::: EXCERPTED RECORDS

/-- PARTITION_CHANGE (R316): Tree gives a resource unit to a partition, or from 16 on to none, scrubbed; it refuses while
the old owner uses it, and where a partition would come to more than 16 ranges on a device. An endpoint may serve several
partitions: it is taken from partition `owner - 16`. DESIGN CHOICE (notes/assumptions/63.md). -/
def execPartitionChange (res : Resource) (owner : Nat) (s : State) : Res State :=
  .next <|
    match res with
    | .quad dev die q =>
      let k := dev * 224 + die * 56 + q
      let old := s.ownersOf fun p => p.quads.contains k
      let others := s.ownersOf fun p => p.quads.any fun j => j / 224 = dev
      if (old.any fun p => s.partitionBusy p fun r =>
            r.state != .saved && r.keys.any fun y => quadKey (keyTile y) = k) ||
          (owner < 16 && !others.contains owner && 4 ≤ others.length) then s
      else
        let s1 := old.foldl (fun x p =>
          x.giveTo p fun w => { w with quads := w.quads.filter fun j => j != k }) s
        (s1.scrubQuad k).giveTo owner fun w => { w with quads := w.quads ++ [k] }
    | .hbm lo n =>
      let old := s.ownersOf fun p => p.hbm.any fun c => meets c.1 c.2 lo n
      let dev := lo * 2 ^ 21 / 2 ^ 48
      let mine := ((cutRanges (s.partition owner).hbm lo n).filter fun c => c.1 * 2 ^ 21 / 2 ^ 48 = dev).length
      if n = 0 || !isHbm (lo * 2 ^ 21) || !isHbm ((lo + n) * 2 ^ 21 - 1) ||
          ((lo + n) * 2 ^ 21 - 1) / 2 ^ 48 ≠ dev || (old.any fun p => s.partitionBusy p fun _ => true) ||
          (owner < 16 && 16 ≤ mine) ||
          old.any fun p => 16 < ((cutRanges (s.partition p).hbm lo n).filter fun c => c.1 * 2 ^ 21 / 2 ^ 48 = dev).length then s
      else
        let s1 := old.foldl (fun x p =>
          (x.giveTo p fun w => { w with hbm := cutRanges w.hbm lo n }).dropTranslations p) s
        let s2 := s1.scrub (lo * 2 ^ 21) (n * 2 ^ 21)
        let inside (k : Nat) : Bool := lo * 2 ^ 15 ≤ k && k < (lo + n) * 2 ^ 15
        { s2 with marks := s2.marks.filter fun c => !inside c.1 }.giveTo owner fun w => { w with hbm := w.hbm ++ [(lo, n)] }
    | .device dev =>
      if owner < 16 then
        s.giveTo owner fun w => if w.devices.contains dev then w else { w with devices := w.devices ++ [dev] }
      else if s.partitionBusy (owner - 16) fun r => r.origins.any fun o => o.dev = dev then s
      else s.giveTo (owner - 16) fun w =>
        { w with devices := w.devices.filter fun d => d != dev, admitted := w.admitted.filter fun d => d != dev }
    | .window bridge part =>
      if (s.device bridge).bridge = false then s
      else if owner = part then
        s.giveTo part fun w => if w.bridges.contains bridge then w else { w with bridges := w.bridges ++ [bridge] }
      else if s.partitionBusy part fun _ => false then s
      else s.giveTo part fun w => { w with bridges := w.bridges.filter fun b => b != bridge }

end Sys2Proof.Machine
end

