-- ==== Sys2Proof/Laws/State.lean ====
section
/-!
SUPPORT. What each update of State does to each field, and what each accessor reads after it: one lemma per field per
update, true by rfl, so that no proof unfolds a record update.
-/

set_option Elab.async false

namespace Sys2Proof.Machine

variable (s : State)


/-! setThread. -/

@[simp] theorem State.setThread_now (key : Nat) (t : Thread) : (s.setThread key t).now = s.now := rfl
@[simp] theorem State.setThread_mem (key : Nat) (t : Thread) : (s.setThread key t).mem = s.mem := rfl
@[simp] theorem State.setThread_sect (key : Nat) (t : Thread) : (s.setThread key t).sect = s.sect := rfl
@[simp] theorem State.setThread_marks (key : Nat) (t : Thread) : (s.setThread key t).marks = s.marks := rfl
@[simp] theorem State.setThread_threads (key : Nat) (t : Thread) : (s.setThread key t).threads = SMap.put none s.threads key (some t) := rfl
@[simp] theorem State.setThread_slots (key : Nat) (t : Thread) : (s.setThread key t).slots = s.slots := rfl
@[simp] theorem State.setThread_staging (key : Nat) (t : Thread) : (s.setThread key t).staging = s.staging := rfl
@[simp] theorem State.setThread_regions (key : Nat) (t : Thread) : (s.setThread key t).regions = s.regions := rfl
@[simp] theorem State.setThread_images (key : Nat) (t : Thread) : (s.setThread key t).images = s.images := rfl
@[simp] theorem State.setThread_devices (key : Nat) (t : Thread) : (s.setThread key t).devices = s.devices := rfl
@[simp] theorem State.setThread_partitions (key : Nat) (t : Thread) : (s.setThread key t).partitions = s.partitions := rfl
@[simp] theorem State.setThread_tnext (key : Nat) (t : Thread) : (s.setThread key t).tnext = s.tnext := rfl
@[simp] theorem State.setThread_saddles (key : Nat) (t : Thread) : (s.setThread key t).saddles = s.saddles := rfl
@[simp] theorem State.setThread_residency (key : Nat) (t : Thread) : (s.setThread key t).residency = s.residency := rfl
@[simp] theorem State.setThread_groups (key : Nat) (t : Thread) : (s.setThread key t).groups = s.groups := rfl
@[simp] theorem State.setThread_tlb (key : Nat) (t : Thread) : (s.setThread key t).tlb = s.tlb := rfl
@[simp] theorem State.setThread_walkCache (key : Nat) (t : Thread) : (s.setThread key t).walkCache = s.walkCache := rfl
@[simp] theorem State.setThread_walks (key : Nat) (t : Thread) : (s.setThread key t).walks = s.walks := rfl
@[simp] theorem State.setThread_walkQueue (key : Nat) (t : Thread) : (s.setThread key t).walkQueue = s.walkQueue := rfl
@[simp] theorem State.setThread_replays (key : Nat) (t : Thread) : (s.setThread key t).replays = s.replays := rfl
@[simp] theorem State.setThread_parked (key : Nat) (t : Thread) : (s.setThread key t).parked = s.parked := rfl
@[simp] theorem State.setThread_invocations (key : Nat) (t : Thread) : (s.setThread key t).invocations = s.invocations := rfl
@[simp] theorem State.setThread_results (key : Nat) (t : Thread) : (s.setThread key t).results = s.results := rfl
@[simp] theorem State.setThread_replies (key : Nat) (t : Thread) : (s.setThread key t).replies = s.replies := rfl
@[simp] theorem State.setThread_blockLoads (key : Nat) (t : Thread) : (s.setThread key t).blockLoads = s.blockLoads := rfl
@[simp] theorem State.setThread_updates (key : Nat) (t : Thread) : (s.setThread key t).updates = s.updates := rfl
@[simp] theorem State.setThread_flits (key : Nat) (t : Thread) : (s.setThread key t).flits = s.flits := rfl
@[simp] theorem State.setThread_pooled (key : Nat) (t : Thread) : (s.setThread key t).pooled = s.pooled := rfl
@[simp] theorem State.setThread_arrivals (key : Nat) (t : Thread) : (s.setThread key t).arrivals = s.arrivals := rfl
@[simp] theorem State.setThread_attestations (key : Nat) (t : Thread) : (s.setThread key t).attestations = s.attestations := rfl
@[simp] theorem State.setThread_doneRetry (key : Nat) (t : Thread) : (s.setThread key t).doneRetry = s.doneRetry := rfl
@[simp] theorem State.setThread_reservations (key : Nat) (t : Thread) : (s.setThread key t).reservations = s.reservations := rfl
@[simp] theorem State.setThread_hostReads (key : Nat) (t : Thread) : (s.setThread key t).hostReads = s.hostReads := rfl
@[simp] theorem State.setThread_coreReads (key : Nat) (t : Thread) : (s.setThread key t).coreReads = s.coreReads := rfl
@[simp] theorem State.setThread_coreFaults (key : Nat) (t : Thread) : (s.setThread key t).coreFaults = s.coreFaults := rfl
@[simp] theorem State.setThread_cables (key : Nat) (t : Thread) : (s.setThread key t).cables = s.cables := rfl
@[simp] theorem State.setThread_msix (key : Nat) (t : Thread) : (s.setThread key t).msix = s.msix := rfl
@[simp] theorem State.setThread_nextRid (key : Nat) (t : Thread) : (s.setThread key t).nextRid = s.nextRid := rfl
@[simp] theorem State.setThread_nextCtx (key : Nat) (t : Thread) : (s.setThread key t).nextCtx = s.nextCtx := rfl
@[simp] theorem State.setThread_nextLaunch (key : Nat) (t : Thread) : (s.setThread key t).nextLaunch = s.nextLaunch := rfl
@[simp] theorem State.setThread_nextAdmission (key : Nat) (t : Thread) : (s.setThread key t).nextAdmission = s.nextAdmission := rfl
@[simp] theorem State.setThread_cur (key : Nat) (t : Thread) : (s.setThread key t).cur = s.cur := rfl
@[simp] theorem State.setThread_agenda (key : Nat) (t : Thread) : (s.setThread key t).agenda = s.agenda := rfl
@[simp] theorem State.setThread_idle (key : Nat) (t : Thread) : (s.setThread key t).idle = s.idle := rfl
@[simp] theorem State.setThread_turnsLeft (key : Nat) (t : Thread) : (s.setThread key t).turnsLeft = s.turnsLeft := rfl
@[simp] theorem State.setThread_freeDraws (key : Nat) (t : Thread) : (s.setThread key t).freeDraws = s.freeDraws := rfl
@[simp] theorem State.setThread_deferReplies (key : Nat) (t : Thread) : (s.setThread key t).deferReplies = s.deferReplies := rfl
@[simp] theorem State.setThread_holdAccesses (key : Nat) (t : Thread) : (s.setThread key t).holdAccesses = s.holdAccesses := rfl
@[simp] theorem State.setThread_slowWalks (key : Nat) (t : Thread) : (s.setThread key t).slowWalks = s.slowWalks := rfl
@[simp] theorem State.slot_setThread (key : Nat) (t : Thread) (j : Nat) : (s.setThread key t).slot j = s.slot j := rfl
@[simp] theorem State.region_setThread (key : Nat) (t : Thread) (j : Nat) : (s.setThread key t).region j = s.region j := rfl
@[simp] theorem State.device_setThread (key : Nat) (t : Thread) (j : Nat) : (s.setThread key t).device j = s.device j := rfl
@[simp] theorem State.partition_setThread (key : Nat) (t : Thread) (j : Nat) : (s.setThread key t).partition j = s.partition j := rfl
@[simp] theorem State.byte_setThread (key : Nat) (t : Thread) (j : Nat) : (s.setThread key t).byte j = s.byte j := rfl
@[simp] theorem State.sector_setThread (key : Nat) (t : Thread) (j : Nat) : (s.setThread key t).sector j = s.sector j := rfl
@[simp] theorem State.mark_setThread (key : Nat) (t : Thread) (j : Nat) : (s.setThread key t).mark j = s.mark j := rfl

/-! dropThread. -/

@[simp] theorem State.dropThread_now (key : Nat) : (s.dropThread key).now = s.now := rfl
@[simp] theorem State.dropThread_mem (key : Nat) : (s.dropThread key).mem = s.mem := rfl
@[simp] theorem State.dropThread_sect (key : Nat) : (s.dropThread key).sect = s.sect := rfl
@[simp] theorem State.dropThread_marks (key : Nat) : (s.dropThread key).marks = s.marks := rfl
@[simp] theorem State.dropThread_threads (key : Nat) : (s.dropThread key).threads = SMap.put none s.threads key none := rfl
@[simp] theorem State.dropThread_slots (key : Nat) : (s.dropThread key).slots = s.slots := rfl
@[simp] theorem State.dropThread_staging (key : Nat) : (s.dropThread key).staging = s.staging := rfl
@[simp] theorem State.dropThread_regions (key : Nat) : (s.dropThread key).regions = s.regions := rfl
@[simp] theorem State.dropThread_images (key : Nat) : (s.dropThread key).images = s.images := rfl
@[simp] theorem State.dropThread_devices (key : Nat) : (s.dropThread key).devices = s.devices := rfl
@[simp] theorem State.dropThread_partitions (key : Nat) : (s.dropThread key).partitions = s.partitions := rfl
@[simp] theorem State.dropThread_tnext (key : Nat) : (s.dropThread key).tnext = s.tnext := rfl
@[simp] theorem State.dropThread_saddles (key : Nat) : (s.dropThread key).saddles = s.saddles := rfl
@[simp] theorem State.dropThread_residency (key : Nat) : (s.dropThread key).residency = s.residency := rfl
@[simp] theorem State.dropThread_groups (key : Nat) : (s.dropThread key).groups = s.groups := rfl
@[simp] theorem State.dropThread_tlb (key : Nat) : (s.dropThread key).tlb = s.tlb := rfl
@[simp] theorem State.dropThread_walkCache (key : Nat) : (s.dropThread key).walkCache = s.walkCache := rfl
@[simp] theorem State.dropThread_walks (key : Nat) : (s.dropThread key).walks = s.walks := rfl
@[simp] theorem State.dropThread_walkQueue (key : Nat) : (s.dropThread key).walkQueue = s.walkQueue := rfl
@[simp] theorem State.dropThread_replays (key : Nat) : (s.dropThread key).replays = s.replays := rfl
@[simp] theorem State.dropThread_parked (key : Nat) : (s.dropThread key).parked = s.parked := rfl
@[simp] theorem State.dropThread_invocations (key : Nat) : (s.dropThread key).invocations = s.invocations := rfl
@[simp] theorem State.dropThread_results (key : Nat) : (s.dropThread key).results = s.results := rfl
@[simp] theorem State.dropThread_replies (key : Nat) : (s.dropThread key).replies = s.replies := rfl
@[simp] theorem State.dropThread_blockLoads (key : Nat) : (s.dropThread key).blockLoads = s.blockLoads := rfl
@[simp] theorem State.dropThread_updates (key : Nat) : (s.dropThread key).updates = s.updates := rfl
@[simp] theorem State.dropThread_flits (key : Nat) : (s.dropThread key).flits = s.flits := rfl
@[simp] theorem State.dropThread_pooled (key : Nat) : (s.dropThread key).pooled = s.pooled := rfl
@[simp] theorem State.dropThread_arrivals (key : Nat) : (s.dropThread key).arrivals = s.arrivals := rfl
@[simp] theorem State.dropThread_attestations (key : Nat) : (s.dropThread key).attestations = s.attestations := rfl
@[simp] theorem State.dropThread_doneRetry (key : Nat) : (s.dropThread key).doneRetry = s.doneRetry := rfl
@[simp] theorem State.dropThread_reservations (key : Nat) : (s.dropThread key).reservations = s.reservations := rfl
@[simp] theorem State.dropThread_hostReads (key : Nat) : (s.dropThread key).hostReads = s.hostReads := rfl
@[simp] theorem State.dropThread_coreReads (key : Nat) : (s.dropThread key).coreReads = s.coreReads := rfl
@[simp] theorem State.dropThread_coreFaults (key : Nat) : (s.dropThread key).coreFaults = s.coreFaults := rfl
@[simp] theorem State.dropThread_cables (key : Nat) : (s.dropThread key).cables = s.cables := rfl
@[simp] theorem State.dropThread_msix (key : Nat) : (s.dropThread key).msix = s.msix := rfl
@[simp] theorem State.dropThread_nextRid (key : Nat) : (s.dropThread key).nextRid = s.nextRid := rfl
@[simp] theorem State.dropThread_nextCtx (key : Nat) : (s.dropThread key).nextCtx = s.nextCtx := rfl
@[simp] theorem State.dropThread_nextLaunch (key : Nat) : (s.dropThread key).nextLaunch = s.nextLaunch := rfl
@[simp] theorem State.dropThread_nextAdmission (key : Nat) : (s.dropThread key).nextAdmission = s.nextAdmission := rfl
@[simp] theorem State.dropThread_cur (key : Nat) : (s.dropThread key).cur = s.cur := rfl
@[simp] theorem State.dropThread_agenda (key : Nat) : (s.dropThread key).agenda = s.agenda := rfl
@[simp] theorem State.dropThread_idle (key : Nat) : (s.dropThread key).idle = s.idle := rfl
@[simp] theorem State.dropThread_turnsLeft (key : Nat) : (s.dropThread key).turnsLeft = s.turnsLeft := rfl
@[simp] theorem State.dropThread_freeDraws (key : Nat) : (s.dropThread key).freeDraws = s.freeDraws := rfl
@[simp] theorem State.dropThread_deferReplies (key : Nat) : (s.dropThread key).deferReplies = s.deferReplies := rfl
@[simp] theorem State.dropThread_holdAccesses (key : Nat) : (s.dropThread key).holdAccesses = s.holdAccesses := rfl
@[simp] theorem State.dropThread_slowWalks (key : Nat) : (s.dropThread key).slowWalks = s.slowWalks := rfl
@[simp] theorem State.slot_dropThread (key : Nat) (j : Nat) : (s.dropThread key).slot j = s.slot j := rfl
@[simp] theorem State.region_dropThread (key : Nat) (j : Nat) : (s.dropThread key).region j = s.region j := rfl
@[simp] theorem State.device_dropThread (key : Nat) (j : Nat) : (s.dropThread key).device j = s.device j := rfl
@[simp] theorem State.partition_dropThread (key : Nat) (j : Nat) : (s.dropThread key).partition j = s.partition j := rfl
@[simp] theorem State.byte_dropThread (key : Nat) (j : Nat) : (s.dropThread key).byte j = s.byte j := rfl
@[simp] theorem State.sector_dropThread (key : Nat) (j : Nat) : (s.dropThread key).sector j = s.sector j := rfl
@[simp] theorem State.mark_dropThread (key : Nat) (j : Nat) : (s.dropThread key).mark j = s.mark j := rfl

::::::

- ACTIVITY
Of the lines above, retype only those from the line containing "t).sect = s.sect := rfl" through the line containing "t).devices = s.devices := rfl", including both, exactly.

- EXERCISE RESPONSE
@[simp] theorem State.setThread_sect (key : Nat) (t : Thread) : (s.setThread key t).sect = s.sect := rfl
@[simp] theorem State.setThread_marks (key : Nat) (t : Thread) : (s.setThread key t).marks = s.marks := rfl
@[simp] theorem State.setThread_threads (key : Nat) (t : Thread) : (s.setThread key t).threads = SMap.put none s.threads key (some t) := rfl
@[simp] theorem State.setThread_slots (key : Nat) (t : Thread) : (s.setThread key t).slots = s.slots := rfl
@[simp] theorem State.setThread_staging (key : Nat) (t : Thread) : (s.setThread key t).staging = s.staging := rfl
@[simp] theorem State.setThread_regions (key : Nat) (t : Thread) : (s.setThread key t).regions = s.regions := rfl
@[simp] theorem State.setThread_images (key : Nat) (t : Thread) : (s.setThread key t).images = s.images := rfl
@[simp] theorem State.setThread_devices (key : Nat) (t : Thread) : (s.setThread key t).devices = s.devices := rfl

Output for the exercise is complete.